Pair Corralation between Omega Healthcare and Centrica PLC

Assuming the 90 days trading horizon Omega Healthcare Investors is expected to under-perform the Centrica PLC. But the stock apears to be less risky and, when comparing its historical volatility, Omega Healthcare Investors is 100.98 times less risky than Centrica PLC. The stock trades about -0.05 of its potential returns per unit of risk. The Centrica PLC is currently generating about 0.11 of returns per unit of risk over similar time horizon. If you would invest  11,514  in Centrica PLC on September 30, 2024 and sell it today you would earn a total of  1,671  from holding Centrica PLC or generate 14.51% return on investment over 90 days.
Time Period3 Months [change]
DirectionMoves Against 
StrengthInsignificant
Accuracy98.46%
ValuesDaily Returns

Omega Healthcare Investors  vs.  Centrica PLC

 Performance 
       Timeline  
Omega Healthcare Inv 

Risk-Adjusted Performance

0 of 100

 
Weak
 
Strong
Very Weak
Over the last 90 days Omega Healthcare Investors has generated negative risk-adjusted returns adding no value to investors with long positions. In spite of comparatively stable basic indicators, Omega Healthcare is not utilizing all of its potentials.
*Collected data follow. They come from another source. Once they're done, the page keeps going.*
-- ==== Sys2Proof/Machine/DataChannel.lean ====
section
/-! DEFINITION. The meanings of the two data-channel operations (43_data_channel R285, R290), whose sample types are the
parameters EMBED_TYPE and EXTRACT_TYPE. -/

namespace Sys2Proof.Machine

/-- `RGB8_TO_I420_EMBED` (43_data_channel R285). -/
def execRgb8ToI420Embed (flip : Bool) (s : State) : Host.Outcome State Fault Refusal :=
  runOperation (.rgb8ToI420Embed flip) (.embed s.cfg.embedType flip) s

/-- `NV12_TO_RGBA8_EXTRACT` (43_data_channel R290). -/
def execNv12ToRgba8Extract (s : State) : Host.Outcome State Fault Refusal :=
  runOperation .nv12ToRgba8Extract (.extract s.cfg.extractType) s

end Sys2Proof.Machine
end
The newest stock price uproar, may contribute to short-horizon losses for the private investors.
Centrica PLC 

Risk-Adjusted Performance

8 of 100

 
Weak
 
Strong
OK
Compared to the overall equity markets, risk-adjusted returns on investments in Centrica PLC are ranked lower than 8 (%) of all global equities and portfolios over the last 90 days. In spite of rather unsteady technical and fundamental indicators, Centrica PLC exhibited solid returns over the last few months and may actually be approaching a breakup point.
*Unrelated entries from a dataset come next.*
-- ==== Sys2Proof/Machine/YuvToRgb.lean ====
section
/-! DEFINITION. The meanings of the 24 YUV to RGB operations (41_yuv_to_rgb R210 to R233). Each is the shared course of an
operation (`runOperation`) over its layout and sample type. -/

namespace Sys2Proof.Machine

/-- `I420_TO_RGB8` (41_yuv_to_rgb R210). -/
def execI420ToRgb8 (s : State) : Host.Outcome State Fault Refusal :=
  runOperation .i420ToRgb8 (.yuvToRgb (.sub420 .i420) .rgb8) s

/-- `I420_TO_RGBF` (41_yuv_to_rgb R211). -/
def execI420ToRgbf (s : State) : Host.Outcome State Fault Refusal :=
  runOperation .i420ToRgbf (.yuvToRgb (.sub420 .i420) .rgbf) s

/-- `I420_TO_RGBA8` (41_yuv_to_rgb R212). -/
def execI420ToRgba8 (s : State) : Host.Outcome State Fault Refusal :=
  runOperation .i420ToRgba8 (.yuvToRgb (.sub420 .i420) .rgba8) s

/-- `I420_TO_RGBAF` (41_yuv_to_rgb R213). -/
def execI420ToRgbaf (s : State) : Host.Outcome State Fault Refusal :=
  runOperation .i420ToRgbaf (.yuvToRgb (.sub420 .i420) .rgbaf) s

/-- `YV12_TO_RGB8` (41_yuv_to_rgb R214). -/
def execYv12ToRgb8 (s : State) : Host.Outcome State Fault Refusal :=
  runOperation .yv12ToRgb8 (.yuvToRgb (.sub420 .yv12) .rgb8) s

/-- `YV12_TO_RGBF` (41_yuv_to_rgb R215). -/
def execYv12ToRgbf (s : State) : Host.Outcome State Fault Refusal :=
  runOperation .yv12ToRgbf (.yuvToRgb (.sub420 .yv12) .rgbf) s

/-- `YV12_TO_RGBA8` (41_yuv_to_rgb R216). -/
def execYv12ToRgba8 (s : State) : Host.Outcome State Fault Refusal :=
  runOperation .yv12ToRgba8 (.yuvToRgb (.sub420 .yv12) .rgba8) s

/-- `YV12_TO_RGBAF` (41_yuv_to_rgb R217). -/
def execYv12ToRgbaf (s : State) : Host.Outcome State Fault Refusal :=
  runOperation .yv12ToRgbaf (.yuvToRgb (.sub420 .yv12) .rgbaf) s

/-- `NV12_TO_RGB8` (41_yuv_to_rgb R218). -/
def execNv12ToRgb8 (s : State) : Host.Outcome State Fault Refusal :=
  runOperation .nv12ToRgb8 (.yuvToRgb (.sub420 .nv12) .rgb8) s

/-- `NV12_TO_RGBF` (41_yuv_to_rgb R219). -/
def execNv12ToRgbf (s : State) : Host.Outcome State Fault Refusal :=
  runOperation .nv12ToRgbf (.yuvToRgb (.sub420 .nv12) .rgbf) s

/-- `NV12_TO_RGBA8` (41_yuv_to_rgb R220). -/
def execNv12ToRgba8 (s : State) : Host.Outcome State Fault Refusal :=
  runOperation .nv12ToRgba8 (.yuvToRgb (.sub420 .nv12) .rgba8) s

/-- `NV12_TO_RGBAF` (41_yuv_to_rgb R221). -/
def execNv12ToRgbaf (s : State) : Host.Outcome State Fault Refusal :=
  runOperation .nv12ToRgbaf (.yuvToRgb (.sub420 .nv12) .rgbaf) s

/-- `YUYV_TO_RGB8` (41_yuv_to_rgb R222). -/
def execYuyvToRgb8 (s : State) : Host.Outcome State Fault Refusal :=
  runOperation .yuyvToRgb8 (.yuvToRgb (.packed .yuyv) .rgb8) s

/-- `YUYV_TO_RGBF` (41_yuv_to_rgb R223). -/
def execYuyvToRgbf (s : State) : Host.Outcome State Fault Refusal :=
  runOperation .yuyvToRgbf (.yuvToRgb (.packed .yuyv) .rgbf) s

/-- `YUYV_TO_RGBA8` (41_yuv_to_rgb R224). -/
def execYuyvToRgba8 (s : State) : Host.Outcome State Fault Refusal :=
  runOperation .yuyvToRgba8 (.yuvToRgb (.packed .yuyv) .rgba8) s

/-- `YUYV_TO_RGBAF` (41_yuv_to_rgb R225). -/
def execYuyvToRgbaf (s : State) : Host.Outcome State Fault Refusal :=
  runOperation .yuyvToRgbaf (.yuvToRgb (.packed .yuyv) .rgbaf) s

/-- `YVYU_TO_RGB8` (41_yuv_to_rgb R226). -/
def execYvyuToRgb8 (s : State) : Host.Outcome State Fault Refusal :=
  runOperation .yvyuToRgb8 (.yuvToRgb (.packed .yvyu) .rgb8) s

/-- `YVYU_TO_RGBF` (41_yuv_to_rgb R227). -/
def execYvyuToRgbf (s : State) : Host.Outcome State Fault Refusal :=
  runOperation .yvyuToRgbf (.yuvToRgb (.packed .yvyu) .rgbf) s

/-- `YVYU_TO_RGBA8` (41_yuv_to_rgb R228). -/
def execYvyuToRgba8 (s : State) : Host.Outcome State Fault Refusal :=
  runOperation .yvyuToRgba8 (.yuvToRgb (.packed .yvyu) .rgba8) s

/-- `YVYU_TO_RGBAF` (41_yuv_to_rgb R229). -/
def execYvyuToRgbaf (s : State) : Host.Outcome State Fault Refusal :=
  runOperation .yvyuToRgbaf (.yuvToRgb (.packed .yvyu) .rgbaf) s

/-- `UYVY_TO_RGB8` (41_yuv_to_rgb R230). -/
def execUyvyToRgb8 (s : State) : Host.Outcome State Fault Refusal :=
  runOperation .uyvyToRgb8 (.yuvToRgb (.packed .uyvy) .rgb8) s

/-- `UYVY_TO_RGBF` (41_yuv_to_rgb R231). -/
def execUyvyToRgbf (s : State) : Host.Outcome State Fault Refusal :=
  runOperation .uyvyToRgbf (.yuvToRgb (.packed .uyvy) .rgbf) s

/-- `UYVY_TO_RGBA8` (41_yuv_to_rgb R232). -/
def execUyvyToRgba8 (s : State) : Host.Outcome State Fault Refusal :=
  runOperation .uyvyToRgba8 (.yuvToRgb (.packed .uyvy) .rgba8) s

/-- `UYVY_TO_RGBAF` (41_yuv_to_rgb R233). -/
def execUyvyToRgbaf (s : State) : Host.Outcome State Fault Refusal :=
  runOperation .uyvyToRgbaf (.yuvToRgb (.packed .uyvy) .rgbaf) s

end Sys2Proof.Machine
end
Omega Healthcare and Centrica PLC Volatility Contrast

   Predicted Return Density   
       Returns  

Pair Trading with Omega Healthcare and Centrica PLC

The main advantage of trading using opposite Omega Healthcare and Centrica PLC positions is that it hedges away some unsystematic risk. Because of two separate transactions, even if Omega Healthcare position performs unexpectedly, Centrica PLC can make up some of the losses. Pair trading also minimizes risk from directional movements in the market. For example, if an entire industry or sector drops because of unexpected headlines, the short position in Centrica PLC will offset losses from the drop in Centrica PLC's long position.
The idea behind Omega Healthcare Investors and Centrica PLC pairs trading is to make the combined position market-neutral, meaning the overall market's direction will not affect its win or loss (or potential downside or upside). This can be achieved by designing a pairs trade with two highly correlated stocks or equities that operate in a similar space or sector, making it possible to obtain profits through simple and relatively low-risk investment.
Check out your portfolio center.
Note that this page's information should be used as a complementary analysis to find the right mix of equity instruments to add to your existing portfolios or create a brand new portfolio. You can also try the Cryptocurrency Center module to build and monitor diversified portfolio of extremely risky digital assets and cryptocurrency.